2. The material which suits your knowledge. All learning materials are not created equal. It should match your level of competency.

3. Vary your learning methods - Accept the fact that google's or Amazons top search may not find you the one you are looking for, try different methods. And the method should also suit your lifestyle. Like can you watch youtube at office!? read a pdf in your reader while commuting or listening to podcast.

4. Fail Faster - Move ahead, may be a different author, a different youtube playlist, a different course.

5. Find the "one" - the above steps will lead you to this, stuck to it, follow it and go until the level that method can take you.

Execution:

1. Create a "plan" and a achievable target.

2. Make incremental progress. Dont have targets like "learn and build a social site in a month." instead "learn to create a dynamic website using PHP in a week/month"

3. Track your progress based on the plan.This will prevent you from getting distracted.

4. "cost it" - there might be some $ involved in some learning methods, you might be surprised to know how cheaper it is to learn when compared to the returns. The biggest cost you will incur is your time.

5. "try it" - creating a sandbox, executing a sample code or trying to solve an existing problem.

6. "do it" - a small project, get certification if its available or publish it your personal blog. The options are limitless.

Stuck:

You are fortunate if you could find a human who can mentor and good in mentoring. The other options could be "joining a meetup" , following a niche blog, identifying a dedicated forum.. and your "GRIT" to get out of a stuck situation.

“When the pupil is ready, the Master appears”

Happy learning!

"Big Data" - Im a believer!

What is the use case where Hadoop is "the" best technology to use?. Im working in Hadoop and Big-data for some years, using it for production analytics and learning and improving everyday .Attended numerous big data webminars and conferences. Talked great about the mighty of Big data to those who never used it or scared about it. But I haven't felt the real benefit of using Hadoop or big data ( Im talking about my case !) apart from its cost effective.Most of the stuff can be done using some other existing technology. With the traction Hadoop is getting in technology grounds there must be something really BIG use case here. Yeah there are stories about Facebook, twitter and other sites, but there must be something which Hadoop can only do. I couldn't find that unavoidable purpose for this technology, until...

I recently enrolled in "machine learning" course from Coursera. An awesome course from an awesome teacher (Andrew Ng). I never imagined that I could understand why all the loads of Math in school and college (why the heck differentiation, integration?). I could have learned just languages and computer language. But this course changed my perspective towards math like a slap across the face. All the things we see, use and consume are developed using some form of math. This course is an eye-opener. I would recommend this course to anyone who has a data background, you will not see any data as a waste of memory, you will see it as a gold-mine waiting for the right explorer.

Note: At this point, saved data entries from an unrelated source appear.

-- ==== Sys2Proof/Laws/State.lean ====
section
/-! SUPPORT. One lemma per field per named update of the state. -/

namespace Sys2Proof.Machine

variable (s : State) (i k : Fin 32) (v : Word)

@[simp] theorem State.reg_setReg_self : (s.setReg i v).reg i = v := by
  simp [State.reg, State.setReg]

theorem State.reg_setReg_other (h : k ≠ i) : (s.setReg i v).reg k = s.reg k := by
  have hv : (i : Nat) ≠ (k : Nat) := fun e => h (Fin.ext e.symm)
  simp [State.reg, State.setReg, Vector.getElem_set_ne, hv]

@[simp] theorem State.setReg_pc : (s.setReg i v).pc = s.pc := rfl
@[simp] theorem State.setReg_ir : (s.setReg i v).ir = s.ir := rfl
@[simp] theorem State.setReg_flags : (s.setReg i v).flags = s.flags := rfl
@[simp] theorem State.setReg_mem : (s.setReg i v).mem = s.mem := rfl
@[simp] theorem State.setReg_icache : (s.setReg i v).icache = s.icache := rfl
@[simp] theorem State.setReg_dcache : (s.setReg i v).dcache = s.dcache := rfl
@[simp] theorem State.setReg_engine : (s.setReg i v).engine = s.engine := rfl
@[simp] theorem State.setReg_cycles : (s.setReg i v).cycles = s.cycles := rfl

/-- The write-back's register: written, or register 0 kept (R81). -/
theorem State.reg_writeBack_self : (s.writeBack i v).reg i = if i = 0 then s.reg 0 else v := by
  unfold State.writeBack
  split
  · next h => rw [h]
  · exact State.reg_setReg_self s i v

theorem State.reg_writeBack_other (h : k ≠ i) : (s.writeBack i v).reg k = s.reg k := by
  unfold State.writeBack
  split
  · rfl
  · exact State.reg_setReg_other s i k v h

/-- No write-back writes register 0 (R81). -/
@[simp] theorem State.reg_zero_writeBack : (s.writeBack i v).reg 0 = s.reg 0 := by
  by_cases h : i = 0
  · simp [State.writeBack, h]
  · exact State.reg_writeBack_other s i 0 v (Ne.symm h)

@[simp] theorem State.writeBack_pc : (s.writeBack i v).pc = s.pc := by unfold State.writeBack; split <;> rfl
@[simp] theorem State.writeBack_ir : (s.writeBack i v).ir = s.ir := by unfold State.writeBack; split <;> rfl
@[simp] theorem State.writeBack_flags : (s.writeBack i v).flags = s.flags := by unfold State.writeBack; split <;> rfl
@[simp] theorem State.writeBack_mem : (s.writeBack i v).mem = s.mem := by unfold State.writeBack; split <;> rfl
@[simp] theorem State.writeBack_icache : (s.writeBack i v).icache = s.icache := by unfold State.writeBack; split <;> rfl
@[simp] theorem State.writeBack_dcache : (s.writeBack i v).dcache = s.dcache := by unfold State.writeBack; split <;> rfl
@[simp] theorem State.writeBack_engine : (s.writeBack i v).engine = s.engine := by unfold State.writeBack; split <;> rfl
@[simp] theorem State.writeBack_cycles : (s.writeBack i v).cycles = s.cycles := by unfold State.writeBack; split <;> rfl

@[simp] theorem State.jumpTo_pc : (s.jumpTo v).pc = v := rfl
@[simp] theorem State.jumpTo_reg : (s.jumpTo v).reg i = s.reg i := rfl
@[simp] theorem State.jumpTo_ir : (s.jumpTo v).ir = s.ir := rfl
@[simp] theorem State.jumpTo_flags : (s.jumpTo v).flags = s.flags := rfl
@[simp] theorem State.jumpTo_mem : (s.jumpTo v).mem = s.mem := rfl
@[simp] theorem State.jumpTo_icache : (s.jumpTo v).icache = s.icache := rfl
@[simp] theorem State.jumpTo_dcache : (s.jumpTo v).dcache = s.dcache := rfl
@[simp] theorem State.jumpTo_engine : (s.jumpTo v).engine = s.engine := rfl
@[simp] theorem State.jumpTo_cycles : (s.jumpTo v).cycles = s.cycles := rfl

@[simp] theorem State.completeCycle_reg : s.completeCycle.reg i = s.reg i := rfl
@[simp] theorem State.completeCycle_pc : s.completeCycle.pc = s.pc := rfl
@[simp] theorem State.completeCycle_ir : s.completeCycle.ir = s.ir := rfl
@[simp] theorem State.completeCycle_flags : s.completeCycle.flags = s.flags := rfl
@[simp] theorem State.completeCycle_mem : s.completeCycle.mem = s.mem := rfl
@[simp] theorem State.completeCycle_icache : s.completeCycle.icache = s.icache := rfl
@[simp] theorem State.completeCycle_dcache : s.completeCycle.dcache = s.dcache := rfl
@[simp] theorem State.completeCycle_engine : s.completeCycle.engine = nextEngine s.engine := rfl
@[simp] theorem State.completeCycle_cycles : s.completeCycle.cycles = s.cycles + 1 := rfl

/-- After a cycle the engine is at FETCH or HALTED (R28). -/
theorem nextEngine_cases (e : EngineState) : nextEngine e = .fetch ∨ nextEngine e = .halted := by
  cases e <;> simp [nextEngine]

end Sys2Proof.Machine
end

Now while machine learning, there are lots of techniques to predict something (give 'x' and it will give you 'y' not simple like that :0). Im still a beginner but what I found is that we need to do thousands of, in some cases even millions of iterations just to find a simple parameter. And there could be thousands of parameters in some cases. That's the aha! moment for me, Hadoop/ Big data is the only place "where you can store and process humongous data" in a cost effective way. Previously engineers could have limited themselves in number of iteration because of resources, not anymore they have the power of HDFS and mapreduce to store and process respectively.

There are many compelling use-case I seen in numerous webniars, conferences and whitepapers, but machine learning / predictive modeling is the most compelling reason( at least for me) that Hadoop is indispensable for the future analytics world. Especially we are living in digital-social world where the factors(x1,x2,x3...Xn) which could affect any outcome(y) is ever increasing. Now I'm no more a practitioner but a believer!